Work instruction »
Copy exactly the lines of the records below, and only those lines, beginning with the line that contains "(R506, R507). -/" and ending with the line that contains "breakpoints : Tbl Nat".

(Saved entries)
* * * * *
-- ==== Sys2Proof/Machine/StThread.lean ====
section
/-! DEFINITION. State of pods, threads, channels, locks and transport sequencers (spec/16, 17, 18). -/

namespace Sys2Proof.Machine

/-- THREAD_STATE.STATE (R502, R521, R531). -/
inductive ThreadState where
  | unloaded
  | running
  | blocked
  | stopped
  | faulted
  | killed
  | outOfService
  deriving DecidableEq, Repr

/-- THREAD_STATE.WAIT_KIND. -/
inductive WaitKind where
  | none
  | channelRead
  | messageCommit
  | eventWait
  | lockSpin
  | externalStall
  deriving DecidableEq, Repr

/-- A packet view (R507): the first cell it has open. -/
structure PktView where
  firstCell : Nat
  isOpen : Bool
  noCell : Bool
  notOwned : Bool
  /-- Another view freed the packet it has open: accesses fault with CELL (R507). -/
  stale : Bool
  deriving DecidableEq, Repr

/-- A hardware thread. Keyed by (die × 6 + pod) × 72 + pod thread. Register w0 is not held: it reads zero. -/
structure Thread where
  /-- w1–w31 that are not zero. -/
  regs : Tbl Word
  pc : Nat
  state : ThreadState
  wait : WaitKind
  object : Nat
  objectPod : Nat
  waitMask : Nat
  /-- While BLOCKED: the destination register of the wait and the END word of a commit (R548). -/
  waitRd : Nat
  endWord : Word
  breakHit : Bool
  faultCause : Nat
  faultAddr : Nat
  eventMask : Nat
  intReturn : Nat
  intHandler : Nat
  scratchA : Word
  scratchB : Word
  /-- CHANNEL_STATUS of the last channel operation. -/
  chanStatus : Nat
  issueCount : Nat
  entryPc : Nat
  staging : List Word
  /-- The channel of the die that the staged words name (R510). -/
  stagedFor : Nat
  eventSrc : Nat
  imageSrc : Nat
  deadline : Nat
  armed : Bool
  pending : Nat
  intSignal : Bool
  view0 : PktView
  view1 : PktView
  /-- Resumed from a breakpoint: the next instruction does not stop again. -/
  breakSkip : Bool
  /-- The BREAK that a RESUME makes run once as a no-op (R553). -/
  breakNop : Option Nat
  /-- One instruction is to run and the thread then stops (R529). -/
  stepping : Bool
  /-- Lock it is spinning on, and the time-clock count of its last read of it (R520). -/
  spin : Option Nat
  spinAt : Nat
  deriving DecidableEq, Repr

/-- A lock register (R518, R519). -/
structure Lock where
  held : Bool
  owner : Nat
  pointer : Nat
  deriving DecidableEq, Repr

/-- A channel (R509–R513): words with their END mark, oldest first. -/
structure Channel where
  writer : Nat
  reader : Nat
  enable : Bool
  words : List (Word × Bool)
  deriving DecidableEq, Repr

/-- A packet held by a pod (R506, R507). -/
structure PodPkt where
  bytes : List Byte
  cells : Nat
  /-- The ingress count its cells stand in (R353). -/
  ing : Option Nat
  deriving DecidableEq, Repr

/-- A pod. Keyed by die × 6 + pod. -/
structure Pod where
  loaded : Bool
  spareAvailable : Bool
  /-- Positions whose core is out of service, as bits. -/
  lostPositions : Nat
  /-- DMA channels bound, by slot. -/
  slots : Tbl Nat
  dramBase : Nat
  dramSize : Nat
  faultPending : Nat
  stalemate : Bool
  coreChange : Bool
  toFirmware : Bool
  members : Nat
  reports : Nat
  snapshot : Tbl (Nat × Nat)
  /-- Breakpoint slots armed: slot to address. -/
  breakpoints : Tbl Nat
  /-- Packets held, keyed by first cell. -/
  packets : Tbl PodPkt
  /-- Shared memory written by its image: (start, length). -/
  sharedSpans : List (Nat × Nat)
  /-- The stalemate set, as a mask, that the detector watches, and the time-clock count since which it holds (R525). -/
  watched : Nat
  watchedAt : Nat
  deriving DecidableEq, Repr

end Sys2Proof.Machine
end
* * * * *
Exercise answer »
/-- A packet held by a pod (R506, R507). -/
structure PodPkt where
  bytes : List Byte
  cells : Nat
  /-- The ingress count its cells stand in (R353). -/
  ing : Option Nat
  deriving DecidableEq, Repr

/-- A pod. Keyed by die × 6 + pod. -/
structure Pod where
  loaded : Bool
  spareAvailable : Bool
  /-- Positions whose core is out of service, as bits. -/
  lostPositions : Nat
  /-- DMA channels bound, by slot. -/
  slots : Tbl Nat
  dramBase : Nat
  dramSize : Nat
  faultPending : Nat
  stalemate : Bool
  coreChange : Bool
  toFirmware : Bool
  members : Nat
  reports : Nat
  snapshot : Tbl (Nat × Nat)
  /-- Breakpoint slots armed: slot to address. -/
  breakpoints : Tbl Nat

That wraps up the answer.